Cabeça de Cuia ("gourd-head") is a legendary creature in the folklore of the Northeast Region of Brazil, more specifically the state of Piauí, along the Paranaíba River basin.

== Nomenclature ==
There is a lexical play on words in the name Cabeça de Cuia ("gourd head") since cabaça, another word for "gourd", sounds very much like cabeça for "head".

== General description ==
According to legend, the Paranaíba creature was originally a human being (before the founding of the new state capital of Teresina), a fisherman by profession (and Crispim by name) Crispim returned one day frustrated, having caught no fish, and when a beef-bone soup (or chambaril, the ox-shank stew which is the local specialty dish of Piauí) is served that day, he was angered by the meagerness of the meal, and threw a large bone at his mother (or beat her with a large bone called corredor de boi "bull's runner", and as she lay dying) she laid a curse on her son that would turn him into a river monster with a gourd-head (or "Bowl Head"). The curse would only be lifted when he has devoured seven virgins all named Maria.

According to several authorities, the Cabeça de Cuia must devour one virgin Maria every seven years, and after consuming the last one, he reverts to his old ordinary masculine human form. (Note: Michaelis dictionary, s.v. "cabeça: Cabeça de cuia") Thus after a span of forty-nine years, he is supposed to have lifted his curse.
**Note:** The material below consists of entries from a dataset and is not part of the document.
/-- REQ_TAIL_WRITE, PLACE_POINT, REHEARSE_BEGIN, REHEARSE_END, EPOCH and MIGRATE (R108, R116 to R118, R121): the doorbell sets
the tail; a placement point with moves off plans none; a rehearsal begins by clearing the counters of its context and ends by
planning the accepted clusters; an epoch halves TOTAL and TOP_CNT but of rehearsing contexts; a move that is nearly clean
commits, with the bytes of the shard at its new place, and one that is not takes another round. Where the manual is open it
follows logs 1, 21 and 22. -/
def Obligations.PlacementAndRehearsal : Prop :=
  ∀ (p : Fin 4) (s : State),
    (∀ v, s.pageOpen .ush p true = true → ∃ t, exec (.reqTailWrite p v) s = .next t ∧ (t.usher p).tail = rf v 15 0
      ∧ (∀ g, t.handle p g = s.handle p g)
      ∧ ((s.usher p).req.isSome = true → t = s.modUsher p (fun u => { u with tail := rf v 15 0, stalled := false })))
    ∧ (∀ r, s.reqFor p 0x06 = some r → entReserved r.entry = false → (s.usher p).hold = false →
      exec (.placePoint p) s = .next ((s.placement p).1.reqDone p r stOK (s.placement p).2)
      ∧ (rb (s.reg (aUsh p + rUSH_MIG_CTL)) 31 = false → (s.placement p).2 = 0 ∧ ∀ g, (s.placement p).1.handle p g = s.handle p g))
    ∧ (∀ r, s.reqFor p 0x07 = some r → entReserved r.entry = false →
      ∃ u : State, exec (.rehearseBegin p) s = .next (u.reqDone p r stOK 0) ∧ entCtx r.entry ∈ (u.usher p).rehearsing
        ∧ (∀ g, u.handle p g = (s.handle p g).map (fun h => if h.ctx = entCtx r.entry then
          { h with shards := h.shards.map (fun x => { x with total := 0, topCnt := 0, plan := none }) } else h))
        ∧ s.sameBut [.ushers] u)
    ∧ (∀ r, s.reqFor p 0x08 = some r → entReserved r.entry = false → (s.usher p).hold = false →
      ∃ (u : State) (n : Nat), exec (.rehearseEnd p) s = .next ((u.placement p).1.reqDone p r stOK n) ∧ entCtx r.entry ∉ (u.usher p).rehearsing
        ∧ (∀ g, u.handle p g = (s.handle p g).map (fun h => if h.ctx = entCtx r.entry then
          { h with shards := h.shards.map (fun x => { x with plan := x.accepted (s.fld (aUsh p + rUSH_MIG_CTL) 23 16) }) } else h))
        ∧ s.sameBut [.ushers] u)
    ∧ (∃ t, exec (.epoch p) s = .next t ∧ s.sameBut [.ushers] t
      ∧ ∀ g, t.handle p g = (s.handle p g).map (fun h => if h.ctx ∈ (s.usher p).rehearsing then h else
        { h with shards := h.shards.map (fun x => { x with total := x.total / 2, topCnt := x.topCnt / 2 }) }))
    ∧ ∀ hid k h m l, s.handle p hid = some h → (h.shard k).move = some m → (h.shard k).loc = some l → k < h.shards.length →
      (m.dirtySub.length ≤ 64 → (s.usher p).req = none → s.ecc = [] →
        (shardAddr p l 0 + h.shardLen k ≤ shardAddr p (m.toClu, m.toPage) 0
          ∨ shardAddr p (m.toClu, m.toPage) 0 + h.shardPages k * pageBytes ≤ shardAddr p l 0) →
        ∃ t, exec (.migrate p hid k) s = .next t
          ∧ (t.handle p hid).map (fun h => ((h.shard k).loc, (h.shard k).move)) = some (some (m.toClu, m.toPage), none)
          ∧ (∀ i, i < h.shardLen k → t.memByte (shardAddr p (m.toClu, m.toPage) 0 + i) = s.memByte (shardAddr p l 0 + i))
          ∧ (∀ g, g ≠ hid → t.handle p g = s.handle p g))
      ∧ (64 < m.dirtySub.length → m.forPin = true ∨ m.round < 4 → ∃ t, exec (.migrate p hid k) s = .next t
        ∧ (t.handle p hid).map (fun h => (h.shard k).move) = some (some { m with round := m.round + 1, dirtySub := [] })
        ∧ (∀ g, g ≠ hid → t.handle p g = s.handle p g) ∧ s.sameBut [.ushers] t)
      ∧ (64 < m.dirtySub.length → m.forPin = false → 4 ≤ m.round → ∃ t, exec (.migrate p hid k) s = .next t
        ∧ (t.handle p hid).map (fun h => ((h.shard k).loc, (h.shard k).move)) = some (some l, none)
        ∧ t.evt (aUsh p) evUSH_MIG_ABANDON = true ∧ t.mem = s.mem ∧ (∀ g, g ≠ hid → t.handle p g = s.handle p g))

/-- SCENE_DEFINE, SCENE_SWAP and SCENE_SWAP_COMPLETE (R123 to R126): a definition stores the list under its context and
number, and ends with FIELD_INVALID or HANDLE_INVALID where its count or a handle ID is out of range. A swap that meets its
start condition ends with SCENE_UNDEFINED, ACCESS or NO_SPACE by its checks, and otherwise takes the target, makes the out-set
non-resident, and goes on to evict and fill unless an access translated earlier still uses the out-set; a later SCENE_SWAP
goes on once none does. Before its start condition only a swap with EARLY does anything. When no transfer is left the scene
becomes the current one of its context, or the request ends with the code of its first failure. Where the manual is open it
follows logs 1, 22, 59 and 68. -/
def Obligations.ScenesAreDefinedAndSwapped : Prop :=
  ∀ (p : Fin 4) (s : State),
    (s.reqFor p 0x09 = none → exec (.sceneDefine p) s = .next s)
    ∧ ((∀ r, (s.usher p).req = some r → entOp r.entry ≠ 0x0A ∨ r.phase = 2) → exec (.sceneSwap p) s = .next s)
    ∧ ((s.usher p).swap = none ∨ (s.usher p).req = none ∨ s.swapBusy p = true → exec (.sceneSwapComplete p) s = .next s)
    ∧ ∀ r : UshReq,
      let ctx := entCtx r.entry
      let scene := leAt r.entry 16 1
      (s.reqFor p 0x09 = some r →
        let n := leAt r.entry 20 4
        let hs := (List.range n).map (fun i => leAt (s.hostRead (leAt r.entry 24 8) (4 * n)) (4 * i) 4)
        (entReserved r.entry = true ∨ n = 0 ∨ 65536 < n → exec (.sceneDefine p) s = .next (s.reqDone p r stFIELD 0))
        ∧ (entReserved r.entry = false → 0 < n → n ≤ 65536 →
          ((∃ h ∈ hs, 2 ^ (s.usher p).htLog2 ≤ h) → exec (.sceneDefine p) s = .next (s.reqDone p r stHANDLE 0))
          ∧ ((∀ h ∈ hs, h < 2 ^ (s.usher p).htLog2) → ∃ u : State, exec (.sceneDefine p) s = .next (u.reqDone p r stOK 0)
            ∧ tblGet none ((u.reqDone p r stOK 0).usher p).scenes (256 * ctx + scene) = some hs
            ∧ (∀ k, k ≠ 256 * ctx + scene →
              tblGet none ((u.reqDone p r stOK 0).usher p).scenes k = tblGet none (s.usher p).scenes k)
            ∧ (∀ g, (u.reqDone p r stOK 0).handle p g = s.handle p g) ∧ s.sameBut [.ushers] u)))
      ∧ ((s.usher p).req = some r → entOp r.entry = 0x0A → r.phase ≠ 2 → r.phase ≠ 4 →
        let list := tblGet none (s.usher p).scenes (256 * ctx + scene)
        (s.reqMet p r = false → r.phase ≠ 0 ∨ bit (leAt r.entry 17 1) 0 = false → exec (.sceneSwap p) s = .next s)
        ∧ (s.reqMet p r = false → r.phase = 0 → bit (leAt r.entry 17 1) 0 = true → entReserved r.entry = false →
          (s.usher p).hold = false → (s.usher p).swap = none →
          ∀ hs, list = some hs → (∀ g ∈ hs, ∃ h, s.handle p g = some h ∧ h.ctx = ctx) →
          ∃ t, exec (.sceneSwap p) s = .next t ∧ (t.usher p).req = some { r with phase := 3 }
            ∧ ∀ g, (t.handle p g).map HandleSt.resident = (s.handle p g).map HandleSt.resident)
        ∧ (s.reqMet p r = true →
          (entReserved r.entry = true → exec (.sceneSwap p) s = .next (s.reqDone p r stFIELD 0))
          ∧ (entReserved r.entry = false → (s.usher p).hold = true → exec (.sceneSwap p) s = .next (s.reqDone p r uCONSERV 0))
          ∧ (entReserved r.entry = false → (s.usher p).hold = false →
            (list = none → exec (.sceneSwap p) s = .next (s.reqDone p r uSCENE 0))
            ∧ ∀ hs, list = some hs →
              ((∃ g ∈ hs, s.handle p g = none) → exec (.sceneSwap p) s = .next (s.reqDone p r uSCENE 0))
              ∧ ((∀ g ∈ hs, ∃ h, s.handle p g = some h) → (∃ g ∈ hs, ∃ h, s.handle p g = some h ∧ h.ctx ≠ ctx) →
                exec (.sceneSwap p) s = .next (s.reqDone p r stACCESS 0))
              ∧ ((∀ g ∈ hs, ∃ h, s.handle p g = some h ∧ h.ctx = ctx) →
                let target := (s.usher p).sceneTarget ctx hs
                let out := (s.usher p).outSet ctx target
                let emptied : UshSt := { s.usher p with handles := (s.usher p).handles.map (fun e =>
                  if e.1 ∈ out then (e.1, e.2.map (fun h => { h with
                    shards := h.shards.map (fun x => { x with loc := none, move := none }) })) else e) }
                let places := placeAll emptied.usedMap (((s.usher p).inShards target).map (fun x => (x.2.2.1, x.2.2.2)))
                (∀ g ∈ hs, g ∈ target) ∧ (∀ g ∈ out, g ∉ target)
                ∧ (places = none → exec (.sceneSwap p) s = .next (s.reqDone p r uNOSPACE 0))
                ∧ (places ≠ none → ∃ t w, exec (.sceneSwap p) s = .next t ∧ (t.usher p).swap = some w
                  ∧ w.ctx = ctx ∧ w.scene = scene ∧ w.out = out ∧ w.inn = target
                  ∧ (t.usher p).req = some { r with phase := if out.any (fun g => s.inUse p g) then 4 else 2 }
                  ∧ (∀ g ∈ out, ∀ h, t.handle p g = some h → h.resident = false)
                  ∧ (out.any (fun g => s.inUse p g) = true → t.mem = s.mem))))))
      ∧ ((s.usher p).req = some r → entOp r.entry = 0x0A → r.phase = 4 → ∀ w, (s.usher p).swap = some w →
        ((∃ g ∈ w.out, s.inUse p g = true) → exec (.sceneSwap p) s = .next s)
        ∧ ((∀ g ∈ w.out, s.inUse p g = false) → ∃ t, exec (.sceneSwap p) s = .next t
          ∧ (t.usher p).req = some { r with phase := 2 }))
      ∧ (∀ w, (s.usher p).swap = some w → (s.usher p).req = some r → s.swapBusy p = false →
        (w.fail = 0 → ∃ u : State, exec (.sceneSwapComplete p) s = .next (u.reqDone p r stOK w.filled)
          ∧ tblGet none (u.usher p).current w.ctx = some w.scene ∧ (u.usher p).swap = none ∧ u.mem = s.mem)
        ∧ (w.fail ≠ 0 → ∃ u : State, exec (.sceneSwapComplete p) s = .next (u.reqDone p r w.fail w.filled)
          ∧ (u.usher p).current = (s.usher p).current ∧ (u.usher p).swap = none ∧ s.sameBut [.ushers] u))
But others say he has never accomplished this task, neither having killed any virgin Mary nor anyone. He is still claimed to be spotted by locals, to this day. He is said to wander aimlessly from the waters of Parnaíba to the Poti River and neighboring areas, especially during the flood season.

He presents a general threat to bathers or waders in the Parnaíba River, pursuing and attempting to drown them. The tall, thin creature with long hair hanging down his face will sometimes devour bathing children, so that the name of "Cabeça de cuia" by mothers who want to frighten her children to keep off the waters. But even grown men exercise caution in wading during the flooding season, when the creature becomes active in hunting victims. Or else he capsizes boats and kills canoeists.

==Dating==
The legend is closely tied with the circumstances of founding of the city of "New Poti Velho" (Teresina) and the relegation of the old town as the city's bairro. Maria do Socorro Rios Magalhães guesses that the legend must have emerged in the early 19th century, when Poti Velho first began to be discussed as the ideal site for the new state capital.

One early documented attestations is found in João Alfredo de Freitas's Superstições e lendas do Norte do Brasil (1884), where the cabeça-de-cúia is described as "tall, thin, with long hair falling over his forehead, which he shakes when he swims". (Note: Freitas, João Alfredo de (1884) Superstições e lendas do Norte do Brasil apud Basílio de Magalhães: "é alto, magro, de grande cabelo, que lhe cai pela testa, e, quando nada, o sacode".)

== Parallels ==
A version of the legend is known in the state of Maranhão as well.

Cabeça de Cuia is a "fluvial myth, originating in the legend of a bad son (filho mau), cursed by his mother during a moment of anger, when she had good reason to do so", according to Basílio de Magalhães.

Also, the myth of the corpo seco ("withered corpse") circulating in the state of São Paulo is seen as a parallel.

Other legendary creatures of Piauí are also mentioned alongside, such as the barba ruiva ("red beard"), which is "a myth of the shellfish variety, originating in an infanticide". (Note: b. Magalhães names four beings of importance from Piauí, the others being pé de garrafa ("bottle foot") and carneiro de ouro ("golden sheep").)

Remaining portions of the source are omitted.